Stored data entries:
@[simp] theorem modJoint_pending (grp : Nat) (f : JointSt → JointSt) (s : State) :
    (modJoint grp f s).pending = s.pending := rfl
@[simp] theorem modJoint_now (grp : Nat) (f : JointSt → JointSt) (s : State) :
    (modJoint grp f s).now = s.now := rfl
@[simp] theorem modJoint_free (grp : Nat) (f : JointSt → JointSt) (s : State) :
    (modJoint grp f s).free = s.free := rfl
@[simp] theorem modJoint_bus (grp : Nat) (f : JointSt → JointSt) (s : State) :
    (modJoint grp f s).bus = s.bus := rfl
@[simp] theorem modJoint_rck (grp : Nat) (f : JointSt → JointSt) (s : State) :
    (modJoint grp f s).rck = s.rck := rfl
@[simp] theorem modJoint_ptp (grp : Nat) (f : JointSt → JointSt) (s : State) :
    (modJoint grp f s).ptp = s.ptp := rfl
@[simp] theorem modJoint_lane (grp : Nat) (f : JointSt → JointSt) (s : State) :
    (modJoint grp f s).lane = s.lane := rfl
@[simp] theorem modJoint_lfi (grp : Nat) (f : JointSt → JointSt) (s : State) :
    (modJoint grp f s).lfi = s.lfi := rfl
@[simp] theorem modJoint_port (grp : Nat) (f : JointSt → JointSt) (s : State) :
    (modJoint grp f s).port = s.port := rfl
@[simp] theorem modJoint_swt (grp : Nat) (f : JointSt → JointSt) (s : State) :
    (modJoint grp f s).swt = s.swt := rfl
@[simp] theorem modJoint_ndl (grp : Nat) (f : JointSt → JointSt) (s : State) :
    (modJoint grp f s).ndl = s.ndl := rfl
@[simp] theorem modJoint_bank (grp : Nat) (f : JointSt → JointSt) (s : State) :
    (modJoint grp f s).bank = s.bank := rfl
@[simp] theorem modJoint_dist (grp : Nat) (f : JointSt → JointSt) (s : State) :
    (modJoint grp f s).dist = s.dist := rfl
@[simp] theorem modJoint_skn (grp : Nat) (f : JointSt → JointSt) (s : State) :
    (modJoint grp f s).skn = s.skn := rfl
@[simp] theorem modJoint_pat (grp : Nat) (f : JointSt → JointSt) (s : State) :
    (modJoint grp f s).pat = s.pat := rfl
@[simp] theorem modJoint_pl (grp : Nat) (f : JointSt → JointSt) (s : State) :
    (modJoint grp f s).pl = s.pl := rfl
@[simp] theorem modJoint_mem (grp : Nat) (f : JointSt → JointSt) (s : State) :
    (modJoint grp f s).mem = s.mem := rfl
@[simp] theorem modJoint_stl (grp : Nat) (f : JointSt → JointSt) (s : State) :
    (modJoint grp f s).stl = s.stl := rfl
@[simp] theorem modJoint_eth (grp : Nat) (f : JointSt → JointSt) (s : State) :
    (modJoint grp f s).eth = s.eth := rfl
@[simp] theorem modJoint_ssw (grp : Nat) (f : JointSt → JointSt) (s : State) :
    (modJoint grp f s).ssw = s.ssw := rfl
@[simp] theorem modJoint_ft (grp : Nat) (f : JointSt → JointSt) (s : State) :
    (modJoint grp f s).ft = s.ft := rfl
@[simp] theorem modJoint_arrivals (grp : Nat) (f : JointSt → JointSt) (s : State) :
    (modJoint grp f s).arrivals = s.arrivals := rfl
@[simp] theorem modJoint_ict (grp : Nat) (f : JointSt → JointSt) (s : State) :
    (modJoint grp f s).ict = s.ict := rfl
@[simp] theorem modJoint_mbx (grp : Nat) (f : JointSt → JointSt) (s : State) :
    (modJoint grp f s).mbx = s.mbx := rfl
@[simp] theorem modJoint_sem (grp : Nat) (f : JointSt → JointSt) (s : State) :
    (modJoint grp f s).sem = s.sem := rfl
@[simp] theorem modJoint_pwr (grp : Nat) (f : JointSt → JointSt) (s : State) :
    (modJoint grp f s).pwr = s.pwr := rfl
@[simp] theorem modJoint_fcl (grp : Nat) (f : JointSt → JointSt) (s : State) :
    (modJoint grp f s).fcl = s.fcl := rfl
@[simp] theorem modJoint_ldg (grp : Nat) (f : JointSt → JointSt) (s : State) :
    (modJoint grp f s).ldg = s.ldg := rfl
@[simp] theorem modJoint_tly (grp : Nat) (f : JointSt → JointSt) (s : State) :
    (modJoint grp f s).tly = s.tly := rfl
@[simp] theorem modJoint_sth (grp : Nat) (f : JointSt → JointSt) (s : State) :
    (modJoint grp f s).sth = s.sth := rfl
@[simp] theorem modJoint_sec (grp : Nat) (f : JointSt → JointSt) (s : State) :
    (modJoint grp f s).sec = s.sec := rfl
@[simp] theorem modJoint_mag (grp : Nat) (f : JointSt → JointSt) (s : State) :
    (modJoint grp f s).mag = s.mag := rfl
@[simp] theorem modJoint_magIn (grp : Nat) (f : JointSt → JointSt) (s : State) :
    (modJoint grp f s).magIn = s.magIn := rfl
@[simp] theorem modJoint_prt (grp : Nat) (f : JointSt → JointSt) (s : State) :
    (modJoint grp f s).prt = s.prt := rfl

@[simp] theorem modRow_pending (n : Nat) (k : Nat) (v : Nat) (i : Nat) (f : RowSt → RowSt) (s : State) :
    (modRow n k v i f s).pending = s.pending := rfl
@[simp] theorem modRow_now (n : Nat) (k : Nat) (v : Nat) (i : Nat) (f : RowSt → RowSt) (s : State) :
    (modRow n k v i f s).now = s.now := rfl
@[simp] theorem modRow_free (n : Nat) (k : Nat) (v : Nat) (i : Nat) (f : RowSt → RowSt) (s : State) :
    (modRow n k v i f s).free = s.free := rfl
@[simp] theorem modRow_bus (n : Nat) (k : Nat) (v : Nat) (i : Nat) (f : RowSt → RowSt) (s : State) :
    (modRow n k v i f s).bus = s.bus := rfl
@[simp] theorem modRow_rck (n : Nat) (k : Nat) (v : Nat) (i : Nat) (f : RowSt → RowSt) (s : State) :
    (modRow n k v i f s).rck = s.rck := rfl
@[simp] theorem modRow_ptp (n : Nat) (k : Nat) (v : Nat) (i : Nat) (f : RowSt → RowSt) (s : State) :
    (modRow n k v i f s).ptp = s.ptp := rfl
@[simp] theorem modRow_lane (n : Nat) (k : Nat) (v : Nat) (i : Nat) (f : RowSt → RowSt) (s : State) :
    (modRow n k v i f s).lane = s.lane := rfl
@[simp] theorem modRow_lfi (n : Nat) (k : Nat) (v : Nat) (i : Nat) (f : RowSt → RowSt) (s : State) :
    (modRow n k v i f s).lfi = s.lfi := rfl
@[simp] theorem modRow_port (n : Nat) (k : Nat) (v : Nat) (i : Nat) (f : RowSt → RowSt) (s : State) :
    (modRow n k v i f s).port = s.port := rfl
@[simp] theorem modRow_swt (n : Nat) (k : Nat) (v : Nat) (i : Nat) (f : RowSt → RowSt) (s : State) :
    (modRow n k v i f s).swt = s.swt := rfl
@[simp] theorem modRow_ndl (n : Nat) (k : Nat) (v : Nat) (i : Nat) (f : RowSt → RowSt) (s : State) :
    (modRow n k v i f s).ndl = s.ndl := rfl
@[simp] theorem modRow_bank (n : Nat) (k : Nat) (v : Nat) (i : Nat) (f : RowSt → RowSt) (s : State) :
    (modRow n k v i f s).bank = s.bank := rfl
@[simp] theorem modRow_dist (n : Nat) (k : Nat) (v : Nat) (i : Nat) (f : RowSt → RowSt) (s : State) :
    (modRow n k v i f s).dist = s.dist := rfl
@[simp] theorem modRow_skn (n : Nat) (k : Nat) (v : Nat) (i : Nat) (f : RowSt → RowSt) (s : State) :
    (modRow n k v i f s).skn = s.skn := rfl
@[simp] theorem modRow_pl (n : Nat) (k : Nat) (v : Nat) (i : Nat) (f : RowSt → RowSt) (s : State) :
    (modRow n k v i f s).pl = s.pl := rfl
@[simp] theorem modRow_joint (n : Nat) (k : Nat) (v : Nat) (i : Nat) (f : RowSt → RowSt) (s : State) :
    (modRow n k v i f s).joint = s.joint := rfl
@[simp] theorem modRow_mem (n : Nat) (k : Nat) (v : Nat) (i : Nat) (f : RowSt → RowSt) (s : State) :
    (modRow n k v i f s).mem = s.mem := rfl
@[simp] theorem modRow_stl (n : Nat) (k : Nat) (v : Nat) (i : Nat) (f : RowSt → RowSt) (s : State) :
    (modRow n k v i f s).stl = s.stl := rfl
@[simp] theorem modRow_eth (n : Nat) (k : Nat) (v : Nat) (i : Nat) (f : RowSt → RowSt) (s : State) :
    (modRow n k v i f s).eth = s.eth := rfl
@[simp] theorem modRow_ssw (n : Nat) (k : Nat) (v : Nat) (i : Nat) (f : RowSt → RowSt) (s : State) :
    (modRow n k v i f s).ssw = s.ssw := rfl
@[simp] theorem modRow_ft (n : Nat) (k : Nat) (v : Nat) (i : Nat) (f : RowSt → RowSt) (s : State) :
    (modRow n k v i f s).ft = s.ft := rfl
@[simp] theorem modRow_arrivals (n : Nat) (k : Nat) (v : Nat) (i : Nat) (f : RowSt → RowSt) (s : State) :
    (modRow n k v i f s).arrivals = s.arrivals := rfl
@[simp] theorem modRow_ict (n : Nat) (k : Nat) (v : Nat) (i : Nat) (f : RowSt → RowSt) (s : State) :
    (modRow n k v i f s).ict = s.ict := rfl
@[simp] theorem modRow_mbx (n : Nat) (k : Nat) (v : Nat) (i : Nat) (f : RowSt → RowSt) (s : State) :
    (modRow n k v i f s).mbx = s.mbx := rfl
@[simp] theorem modRow_sem (n : Nat) (k : Nat) (v : Nat) (i : Nat) (f : RowSt → RowSt) (s : State) :
    (modRow n k v i f s).sem = s.sem := rfl
@[simp] theorem modRow_pwr (n : Nat) (k : Nat) (v : Nat) (i : Nat) (f : RowSt → RowSt) (s : State) :
    (modRow n k v i f s).pwr = s.pwr := rfl
@[simp] theorem modRow_fcl (n : Nat) (k : Nat) (v : Nat) (i : Nat) (f : RowSt → RowSt) (s : State) :
    (modRow n k v i f s).fcl = s.fcl := rfl
@[simp] theorem modRow_ldg (n : Nat) (k : Nat) (v : Nat) (i : Nat) (f : RowSt → RowSt) (s : State) :
    (modRow n k v i f s).ldg = s.ldg := rfl
@[simp] theorem modRow_tly (n : Nat) (k : Nat) (v : Nat) (i : Nat) (f : RowSt → RowSt) (s : State) :
    (modRow n k v i f s).tly = s.tly := rfl
@[simp] theorem modRow_sth (n : Nat) (k : Nat) (v : Nat) (i : Nat) (f : RowSt → RowSt) (s : State) :
    (modRow n k v i f s).sth = s.sth := rfl
@[simp] theorem modRow_sec (n : Nat) (k : Nat) (v : Nat) (i : Nat) (f : RowSt → RowSt) (s : State) :
    (modRow n k v i f s).sec = s.sec := rfl
@[simp] theorem modRow_mag (n : Nat) (k : Nat) (v : Nat) (i : Nat) (f : RowSt → RowSt) (s : State) :
    (modRow n k v i f s).mag = s.mag := rfl
@[simp] theorem modRow_magIn (n : Nat) (k : Nat) (v : Nat) (i : Nat) (f : RowSt → RowSt) (s : State) :
    (modRow n k v i f s).magIn = s.magIn := rfl
@[simp] theorem modRow_prt (n : Nat) (k : Nat) (v : Nat) (i : Nat) (f : RowSt → RowSt) (s : State) :
    (modRow n k v i f s).prt = s.prt := rfl
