-- ==== Sys2Proof/Laws/Commit.lean ====
section
/-! SUPPORT. What a committing write that is taken leaves in the register words, and what it leaves alone. -/

namespace Sys2Proof.Machine

/-! ### Bits -/

theorem and_low (x m : Nat) : (x &&& m) % 2 = if x % 2 = 1 ∧ m % 2 = 1 then 1 else 0 := by
  have h := Nat.and_mod_two_pow (a := x) (b := m) (n := 1)
  rw [Nat.pow_one] at h
  rw [h]
  rcases Nat.mod_two_eq_zero_or_one x with hx | hx <;> rcases Nat.mod_two_eq_zero_or_one m with hm | hm <;> rw [hx, hm] <;> decide

/-- Taking the masked bits away clears them and leaves the others. -/
theorem testBit_sub_and (x m n : Nat) : (x - (x &&& m)).testBit n = (x.testBit n && !m.testBit n) := by
  induction n generalizing x m with
  | zero =>
    have h1 := and_low x m
    have h2 : x &&& m ≤ x := Nat.and_le_left
    simp only [Nat.testBit_zero]
    rcases Nat.mod_two_eq_zero_or_one x with hx | hx <;> rcases Nat.mod_two_eq_zero_or_one m with hm | hm <;>
      rw [hx, hm] at h1 <;> rw [hx, hm] <;> simp only [Nat.zero_ne_one, false_and, and_false, and_self, if_false,
        if_true] at h1
    · have : (x - (x &&& m)) % 2 = 0 := by omega
      rw [this]; rfl
    · have : (x - (x &&& m)) % 2 = 0 := by omega
      rw [this]; rfl
    · have : (x - (x &&& m)) % 2 = 1 := by omega
      rw [this]; rfl
    · have : (x - (x &&& m)) % 2 = 0 := by omega
      rw [this]; rfl
  | succ n ih =>
    have h1 := and_low x m
    have h2 : x &&& m ≤ x := Nat.and_le_left
    have h3 : (x &&& m) / 2 = x / 2 &&& m / 2 := by
      have := Nat.and_div_two_pow (a := x) (b := m) (n := 1)
      rwa [Nat.pow_one] at this
    have h4 : (x - (x &&& m)) / 2 = x / 2 - (x / 2 &&& m / 2) := by
      rw [← h3]
      split at h1 <;> omega
    rw [Nat.testBit_succ, h4, ih, ← Nat.testBit_succ, ← Nat.testBit_succ]

/-- The masked bits of one number with the rest of another. -/
theorem testBit_merge (x v m n : Nat) :
    ((x - (x &&& m)) ||| (v &&& m)).testBit n = if m.testBit n then v.testBit n else x.testBit n := by
  rw [Nat.testBit_or, testBit_sub_and, Nat.testBit_and]
  cases m.testBit n <;> simp

theorem bitsOf_ext {x y lo w : Nat} (h : ∀ n, n < w → x.testBit (lo + n) = y.testBit (lo + n)) :
    bitsOf x lo w = bitsOf y lo w := by
  apply Nat.eq_of_testBit_eq
  intro n
  unfold bitsOf
  rw [Nat.testBit_mod_two_pow, Nat.testBit_mod_two_pow, Nat.testBit_shiftRight, Nat.testBit_shiftRight]
  by_cases hn : n < w
  · rw [h n hn]
  · simp [hn]

theorem testBit_of_bitsOf {m lo w n : Nat} (h : bitsOf m lo w = 2 ^ w - 1) (hn : n < w) : m.testBit (lo + n) = true := by
  have := congrArg (Nat.testBit · n) h
  unfold bitsOf at this
  simp only [Nat.testBit_mod_two_pow, Nat.testBit_shiftRight, Nat.testBit_two_pow_sub_one, hn, decide_true,
    Bool.true_and] at this
  exact this

/-- Bits of a merge inside the mask. -/
theorem bitsOf_merge {x v m lo w : Nat} (h : bitsOf m lo w = 2 ^ w - 1) :
    bitsOf ((x - (x &&& m)) ||| (v &&& m)) lo w = bitsOf v lo w :=
  bitsOf_ext fun n hn => by rw [testBit_merge, testBit_of_bitsOf h hn, if_pos rfl]

/-! ### The mask of a word has 32 bits -/

theorem regInfo_fields_fit (r : Reg) : ((regInfo r).fields.all fun f => decide (f.lo + f.width ≤ 32)) = true := by
  cases r <;> rfl

theorem kindMask_fold_lt (w : Nat) (ks : List FKind) (l : List FieldInfo) (hl : (l.all fun f => decide (f.lo + f.width ≤ 32)) = true)
    (m : Nat) (hm : m < 2 ^ 32) :
    l.foldl (fun m f => if f.word = w && ks.contains f.kind then m ||| ((2 ^ f.width - 1) <<< f.lo) else m) m < 2 ^ 32 := by
  induction l generalizing m with
  | nil => exact hm
  | cons f l ih =>
    rw [List.all_cons, Bool.and_eq_true] at hl
    refine ih hl.2 _ ?_
    dsimp only
    split
    · refine Nat.or_lt_two_pow hm ?_
      have hf := of_decide_eq_true hl.1
      rw [Nat.shiftLeft_eq]
      have h1 : (2 ^ f.width - 1) * 2 ^ f.lo < 2 ^ f.width * 2 ^ f.lo :=
        Nat.mul_lt_mul_of_pos_right (by have := Nat.two_pow_pos f.width; omega) (Nat.two_pow_pos _)
      rw [← Nat.pow_add] at h1
      exact lt_of_lt_of_le h1 (Nat.pow_le_pow_right (by omega) (by omega))
    · exact hm

theorem rwMask_lt (r : Reg) (i w : Nat) : rwMask r i w < 2 ^ 32 := by
  unfold rwMask
  split
  · repeat' split
    all_goals decide
  · split <;> decide
  · exact kindMask_fold_lt _ _ _ (regInfo_fields_fit _) 0 (by decide)

/-! ### Stored fields -/

/-- The words of one instance of a register stand under different keys. -/
theorem regKey_word {r : Reg} {fr i w w' : Nat} (h : w ≠ w') : regKey r fr i w ≠ regKey r fr i w' := by
  unfold regKey; omega

/-- One word of a register held once is stored. -/
theorem storeVals_fold {r : Reg} (hp : (regInfo r).perReq = false) (req fr i : Nat) (vals : List Nat) (w : Nat)
    (l : List Nat) (hn : l.Nodup) (s : State) :
    rword (l.foldl (fun s w =>
      let m := rwMask r i w
      if m = 0 then s
      else
        let old := curWord s r req fr i w
        putWord r req fr i w ((old - (old &&& m)) ||| (vals.getD w 0 &&& m)) s) s) r fr i w =
      if w ∈ l then (rword s r fr i w - (rword s r fr i w &&& rwMask r i w)) ||| (vals.getD w 0 &&& rwMask r i w)
      else rword s r fr i w := by
  induction l generalizing s with
  | nil => rfl
  | cons a l ih =>
    rw [List.nodup_cons] at hn
    rw [List.foldl_cons, ih hn.2]
    have hb : ∀ x, (x - (x &&& rwMask r i a) ||| vals.getD a 0 &&& rwMask r i a) % 2 ^ 32 =
        if x < 2 ^ 32 then (x - (x &&& rwMask r i a) ||| vals.getD a 0 &&& rwMask r i a) else
          (x - (x &&& rwMask r i a) ||| vals.getD a 0 &&& rwMask r i a) % 2 ^ 32 := by
      intro x
      split
      · rename_i hx
        refine Nat.mod_eq_of_lt (Nat.or_lt_two_pow (by omega) ?_)
        exact lt_of_le_of_lt Nat.and_le_right (rwMask_lt r i a)
      · rfl
    dsimp only [curWord, putWord]
    rw [hp]
    simp only [Bool.false_eq_true, if_false]
    by_cases hw : w = a
    · subst hw
      rw [if_neg hn.1, if_pos List.mem_cons_self]
      split
      · rename_i h0
        rw [h0]; simp
      · rw [rword_setRword, hb, if_pos (rword_lt s r fr i w)]
    · have hne : ∀ v, rword (setRword r fr i a v s) r fr i w = rword s r fr i w := fun v =>
        rword_setRword_ne (regKey_word hw)
      have hm : (w ∈ a :: l) = (w ∈ l) := by simp [hw]
      simp only [hm]
      split
      · rw [apply_ite (fun s => rword s r fr i w), hne, ite_self]
      · rw [apply_ite (fun s => rword s r fr i w), hne, ite_self]
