theorem sramWrite_upto {m : Nat} {s0 : State} {a0 : Nat} {a1 : Nat} {a2 : Nat} {a3 : State} (h : Upto m s0 a3)
    (hm : Sub 0x400000000 m) :
    Upto m s0 (sramWrite a0 a1 a2 a3) := by
  induction a0 generalizing a1 a2 a3 with
  | zero =>
    unfold sramWrite
    try dsimp only
    repeat' first
      | with_reducible assumption
      | with_reducible apply modMem_upto
      | (constructor
         all_goals first
           | exact fun _ => rfl
           | exact fun _ => ⟨rfl, rfl⟩
           | exact fun _ => ⟨rfl, rfl, rfl, rfl, rfl⟩
           | (intro k; exact absurd ((hm.bit rfl).symm.trans k) (by decide))
           | (intro w; rw [Memory.wf_iff] at *; obtain ⟨w1, w2, w3, w4, w5, w6, w7, w8, w9, w10⟩ := w
              refine ⟨?_, ?_, ?_, ?_, ?_, ?_, ?_, ?_, ?_, ?_⟩
              all_goals try dsimp only
              all_goals first
                | assumption
                | (apply tabWf_tabSet; assumption)
                | (apply tabWf_tabErase; assumption)
                | (apply tabWf_tabMod; assumption)
                | (apply tabWf_filter; assumption)))
  | succ n1 ih =>
    unfold sramWrite
    try dsimp only
    repeat' first
      | with_reducible assumption
      | with_reducible apply ih
      | with_reducible apply modMem_upto
      | (constructor
         all_goals first
           | exact fun _ => rfl
           | exact fun _ => ⟨rfl, rfl⟩
           | exact fun _ => ⟨rfl, rfl, rfl, rfl, rfl⟩
           | (intro k; exact absurd ((hm.bit rfl).symm.trans k) (by decide))
           | (intro w; rw [Memory.wf_iff] at *; obtain ⟨w1, w2, w3, w4, w5, w6, w7, w8, w9, w10⟩ := w
              refine ⟨?_, ?_, ?_, ?_, ?_, ?_, ?_, ?_, ?_, ?_⟩
              all_goals try dsimp only
              all_goals first
                | assumption
                | (apply tabWf_tabSet; assumption)
                | (apply tabWf_tabErase; assumption)
                | (apply tabWf_tabMod; assumption)
                | (apply tabWf_filter; assumption)))

theorem lsPut_upto {m : Nat} {s0 : State} {n : Nat} {w : Nat} {v : Native} {s : State} (h : Upto m s0 s) (hm :
    Sub 0x1000000000 m) :
    Upto m s0 (lsPut n w v s) := by
  unfold lsPut
  try dsimp only
  repeat' first
    | with_reducible assumption
    | with_reducible apply modMem_upto
    | (constructor
       all_goals first
         | exact fun _ => rfl
         | exact fun _ => ⟨rfl, rfl⟩
         | exact fun _ => ⟨rfl, rfl, rfl, rfl, rfl⟩
         | (intro k; exact absurd ((hm.bit rfl).symm.trans k) (by decide))
         | (intro w; rw [Memory.wf_iff] at *; obtain ⟨w1, w2, w3, w4, w5, w6, w7, w8, w9, w10⟩ := w
            refine ⟨?_, ?_, ?_, ?_, ?_, ?_, ?_, ?_, ?_, ?_⟩
            all_goals try dsimp only
            all_goals first
              | assumption
              | (apply tabWf_tabSet; assumption)
              | (apply tabWf_tabErase; assumption)
              | (apply tabWf_tabMod; assumption)
              | (apply tabWf_filter; assumption)))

AIM OF THE EXERCISE: Retype the entries exactly from the first line, stopping after the line with "theorem modJoint_ptp (grp".

RESPONSE:
@[simp] theorem modJoint_pending (grp : Nat) (f : JointSt → JointSt) (s : State) :
    (modJoint grp f s).pending = s.pending := rfl
@[simp] theorem modJoint_now (grp : Nat) (f : JointSt → JointSt) (s : State) :
    (modJoint grp f s).now = s.now := rfl
@[simp] theorem modJoint_free (grp : Nat) (f : JointSt → JointSt) (s : State) :
    (modJoint grp f s).free = s.free := rfl
@[simp] theorem modJoint_bus (grp : Nat) (f : JointSt → JointSt) (s : State) :
    (modJoint grp f s).bus = s.bus := rfl
@[simp] theorem modJoint_rck (grp : Nat) (f : JointSt → JointSt) (s : State) :
    (modJoint grp f s).rck = s.rck := rfl
@[simp] theorem modJoint_ptp (grp : Nat) (f : JointSt → JointSt) (s : State) :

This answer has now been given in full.